Friday, July 27, 2007
Alluring
Himalayas!
Poets have sung its glory. Saints have sat in its caves and river banks. The seekers went and found their enlightenment. Village folks also live their life there, grazing cattle, cutting wood. Tourists go to stare in awe and wonder at the snowy peak. Trekkers climb and mountaineers try to conquer its heights. But for me, the sight of white snow against the black rocky slopes of the Himalayas, the blue sky behind and the sunshine adding to the aura never fail to send waves of joy, inspiring my being and lifting my spirits. Ever since I went the first time to Rishikesh, Uttar Kashi, Gangotri and Gomukh and the second time to Rishikesh, Badrinath, Kedarnath and Haridwar, it's always a feeling of wanting to go there again, of being there - though I wonder why.

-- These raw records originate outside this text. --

@[simp] theorem State.setLoadBank_net (x : LogicBank) : (s.setLoadBank x).net = s.net := State.setBank_net ..
@[simp] theorem State.setLoadBank_cyc (x : LogicBank) : (s.setLoadBank x).cyc = s.cyc := State.setBank_cyc ..
@[simp] theorem State.setLoadBank_rail (x : LogicBank) : (s.setLoadBank x).rail = s.rail := State.setBank_rail ..

@[simp] theorem State.loadBank_setLoadBank (x : LogicBank) : (s.setLoadBank x).loadBank = x := by
  cases h : s.logic.activeBank <;> simp [State.setLoadBank, State.loadBank, State.setBank, State.bank, h]

/-- The bank that runs stays as it is. -/
theorem State.bank_setLoadBank (x : LogicBank) : (s.setLoadBank x).bank s.logic.activeBank = s.bank s.logic.activeBank := by
  cases h : s.logic.activeBank <;> simp [State.setLoadBank, State.setBank, State.bank, h]

@[simp] theorem State.bank_event (code : Nat) (data : List Byte) (b : Bool) : (s.event code data).bank b = s.bank b := by
  simp [State.bank]

@[simp] theorem State.loadBank_event (code : Nat) (data : List Byte) : (s.event code data).loadBank = s.loadBank := by
  simp [State.loadBank]

/-! The boot record (R426) -/

@[simp] theorem State.bootWrite_boot (f : Boot → Boot) :
    (s.bootWrite f).upd.boot = { f s.upd.boot with generation := (f s.upd.boot).generation + 1 } := rfl

@[simp] theorem State.bootWrite_cyc (f : Boot → Boot) : (s.bootWrite f).cyc = s.cyc := rfl
@[simp] theorem State.bootWrite_deferred (f : Boot → Boot) : (s.bootWrite f).upd.deferred = s.upd.deferred := rfl

end

/-! The answer that the last part of an image waits for (R166, R429) -/

/-- The answer of an entry that a slot or a bank keeps until its image is checked: the bytes held where the image is good. -/
def State.answerPart (s : State) (w : Option Entry) (held : Nat) (st : Byte) (det : List Byte) : State :=
  match w with
  | some e => if e.done then s else if st = 0 then s.done e (beBytes 4 held) else s.refuse e st det
  | none => s

/-- The answer joins those that wait to leave; nothing else moves. -/
theorem State.answerPart_eq (s : State) (w : Option Entry) (held : Nat) (st : Byte) (det : List Byte) :
    s.answerPart w held st det = { s with net.answers := (s.answerPart w held st det).net.answers } := by
  unfold State.answerPart
  split
  · split
    · rfl
    · split <;> rfl
  · rfl

section
variable (s : State) (w : Option Entry) (held : Nat) (st : Byte) (det : List Byte)

@[simp] theorem State.answerPart_cyc : (s.answerPart w held st det).cyc = s.cyc := by rw [State.answerPart_eq]
@[simp] theorem State.answerPart_rail : (s.answerPart w held st det).rail = s.rail := by rw [State.answerPart_eq]
@[simp] theorem State.answerPart_logic : (s.answerPart w held st det).logic = s.logic := by rw [State.answerPart_eq]
@[simp] theorem State.answerPart_trust : (s.answerPart w held st det).trust = s.trust := by rw [State.answerPart_eq]
@[simp] theorem State.answerPart_upd : (s.answerPart w held st det).upd = s.upd := by rw [State.answerPart_eq]

@[simp] theorem State.offerSlot_answerPart : (s.answerPart w held st det).offerSlot = s.offerSlot := by
  simp [State.offerSlot]

@[simp] theorem State.bank_answerPart (b : Bool) : (s.answerPart w held st det).bank b = s.bank b := by
  simp [State.bank]

@[simp] theorem State.loadBank_answerPart : (s.answerPart w held st det).loadBank = s.loadBank := by
  simp [State.loadBank]

@[simp] theorem State.answerPart_none : s.answerPart none held st det = s := rfl

/-- An entry that is not answered yet gets one answer of the given status. -/
theorem State.answerPart_answers {e : Entry} (he : e.done = false) :
    ∃ a : Answer, (s.answerPart (some e) held st det).net.answers = s.net.answers ++ [a] ∧ a.adm = e.adm ∧ a.status = st := by
  simp only [State.answerPart, he, Bool.false_eq_true, if_false]
  split
  next h => exact ⟨e.answer 0x00 (beBytes 4 held), rfl, rfl, h.symm⟩
  next => exact ⟨s.refusal e st det, rfl, rfl, rfl⟩

end

/-! Printing begins (R430) -/

/-- Two states that differ at most in what printing writes: the boot record, the printing sessions and what leaves. -/
def State.alikeButPrints (s u : State) : Prop :=
  u = { s with outbox := u.outbox, m := u.m, upd.boot := u.upd.boot, upd.print0 := u.upd.print0, upd.print1 := u.upd.print1 }

theorem State.alikeButPrints.trans {a b c : State} (h : a.alikeButPrints b) (k : b.alikeButPrints c) : a.alikeButPrints c := by
  unfold State.alikeButPrints at *
  rw [k, h]

section
variable {s u : State} (h : s.alikeButPrints u)
include h

theorem State.alikeButPrints.now_eq : u.now = s.now := by rw [h]
theorem State.alikeButPrints.cyc_eq : u.cyc = s.cyc := by rw [h]
theorem State.alikeButPrints.net_eq : u.net = s.net := by rw [h]
theorem State.alikeButPrints.offerSlot_eq : u.offerSlot = s.offerSlot := by rw [h]; rfl

end

theorem State.alikeButPrints_modPrinting (s : State) (k : Nat) (f : Printing → Printing) :
    s.alikeButPrints (s.modPrinting k f) := by
  unfold State.modPrinting
  split <;> rfl

theorem State.alikeButPrints_beginPrint (s : State) (k : Nat) : s.alikeButPrints (s.beginPrint k) := by
  unfold State.beginPrint
  split
  · split
    · exact State.alikeButPrints_modPrinting ..
    · exact (State.alikeButPrints_modPrinting ..).trans rfl
  · rfl

/-- Printing to one downstream entry is marked due, counts its time from now and opens its session. -/
def State.startPrint (s : State) (k : Nat) : State :=
  ((s.bootWrite fun b => b.withPrint k 1).modPrinting k fun _ => { begun := s.now }).beginPrint k

theorem State.startPrinting_eq_foldl (s : State) :
    s.startPrinting = (List.range s.trust.cfg.downstream.length).foldl State.startPrint s := rfl

theorem State.alikeButPrints_startPrint (s : State) (k : Nat) : s.alikeButPrints (s.startPrint k) :=
  have hmark : s.alikeButPrints (s.bootWrite fun b => b.withPrint k 1) := rfl
  (hmark.trans (State.alikeButPrints_modPrinting ..)).trans (State.alikeButPrints_beginPrint ..)

theorem State.alikeButPrints_startPrints (s : State) (n : Nat) :
    s.alikeButPrints ((List.range n).foldl State.startPrint s) := by
  induction n with
  | zero => rfl
  | succ n ih =>
    rw [List.range_succ, List.foldl_append]
    exact ih.trans (State.alikeButPrints_startPrint ..)

/-! Two bits of the boot record for each of the two entries (R426) -/

section
variable (b : Boot)

theorem Boot.print_zero : b.print 0 = b.printing.toNat % 4 := by simp [Boot.print, bitsOf]

theorem Boot.print_one : b.print 1 = b.printing.toNat / 4 % 4 := rfl

theorem Boot.withPrint_zero_toNat : (b.withPrint 0 1).printing.toNat = b.print 1 * 4 + 1 := by
  have := b.print_one
  simp only [Boot.withPrint, if_pos, BitVec.toNat_ofNat]
  omega

theorem Boot.withPrint_toNat {k : Nat} (hk : k ≠ 0) : (b.withPrint k 1).printing.toNat = 4 + b.print 0 := by
  have := b.print_zero
  simp only [Boot.withPrint, if_neg hk, BitVec.toNat_ofNat]
  omega

theorem Boot.print_withPrint_same {k : Nat} (hk : k < 2) : (b.withPrint k 1).print k = 1 := by
  obtain rfl | rfl : k = 0 ∨ k = 1 := by omega
  · rw [Boot.print_zero, Boot.withPrint_zero_toNat]
    omega
  · have := b.print_zero
    rw [Boot.print_one, Boot.withPrint_toNat b Nat.one_ne_zero]
    omega

/-- An entry marked due stays so when another one is marked; every entry but the first has the second pair of bits. -/
theorem Boot.print_withPrint_of_due {j k : Nat} (hj : j < 2) (h : b.print j = 1) : (b.withPrint k 1).print j = 1 := by
  obtain rfl | rfl : j = 0 ∨ j = 1 := by omega
  · by_cases hk : k = 0
    · subst hk
      exact b.print_withPrint_same hj
    · rw [Boot.print_zero, Boot.withPrint_toNat b hk]
      omega
  · by_cases hk : k = 0
    · subst hk
      rw [Boot.print_one, Boot.withPrint_zero_toNat]
      omega
    · rw [Boot.print_one, Boot.withPrint_toNat b hk]
      have := b.print_zero
      omega

end

/-! Every downstream entry gets its mark and its starting instant -/

section
variable (s : State)

/-- Entry 0 has the first session, every other entry the second. -/
theorem State.printing_modPrinting (j k : Nat) (f : Printing → Printing) :
    (s.modPrinting k f).printing j = if (j = 0 ↔ k = 0) then f (s.printing j) else s.printing j := by
  by_cases hj : j = 0 <;> by_cases hk : k = 0 <;> simp [State.modPrinting, State.printing, hj, hk]

@[simp] theorem State.modPrinting_boot (k : Nat) (f : Printing → Printing) : (s.modPrinting k f).upd.boot = s.upd.boot := by
  unfold State.modPrinting
  split <;> rfl

@[simp] theorem State.beginPrint_boot (k : Nat) : (s.beginPrint k).upd.boot = s.upd.boot := by
  unfold State.beginPrint
  split
  · split <;> simp
  · rfl

/-- The opening of a session leaves the starting instants of both entries. -/
@[simp] theorem State.beginPrint_begun (j k : Nat) : ((s.beginPrint k).printing j).begun = (s.printing j).begun := by
  have hopen : ∀ f : Printing → Printing, (∀ x, (f x).begun = x.begun) →
      ((s.modPrinting k f).printing j).begun = (s.printing j).begun := fun f hf => by
    rw [State.printing_modPrinting]
    split
    · exact hf _
    · rfl
  unfold State.beginPrint
  split
  · split
    · exact hopen _ fun _ => rfl
    · exact hopen _ fun _ => rfl
  · rfl

/-- Printing to an entry is due, and its time runs from now (R430, R432). -/
def State.printBegun (s : State) (k : Nat) : Prop := s.upd.boot.print k = 1 ∧ (s.printing k).begun = s.now

theorem State.startPrint_boot_print (j k : Nat) :
    (s.startPrint k).upd.boot.print j = (s.upd.boot.withPrint k 1).print j := by
  unfold State.startPrint
  rw [State.beginPrint_boot, State.modPrinting_boot]
  rfl

theorem State.startPrint_begun (j k : Nat) :
    ((s.startPrint k).printing j).begun = if (j = 0 ↔ k = 0) then s.now else (s.printing j).begun := by
  unfold State.startPrint
  rw [State.beginPrint_begun, State.printing_modPrinting]
  split <;> rfl

theorem State.printBegun_startPrint_same {k : Nat} (hk : k < 2) : (s.startPrint k).printBegun k :=
  ⟨(s.startPrint_boot_print k k).trans (s.upd.boot.print_withPrint_same hk), by
    rw [State.startPrint_begun, if_pos Iff.rfl, (s.alikeButPrints_startPrint k).now_eq]⟩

I recently read in an article in The Hindu about why such places as the Himalayas, Kailash Manasarovar and many other places in the world that people visit for its spiritual power. The earth in those regions considered holy have a certain kind of free elements present abundantly. When the traveller enters the region, he is engulfed in its presence. There is an atomic exchange that happens. What I am goes out and what is there gets in to me. This is the secret of inspiring. Spire has its roots from Spirit and InSpire means to experience the spirit within.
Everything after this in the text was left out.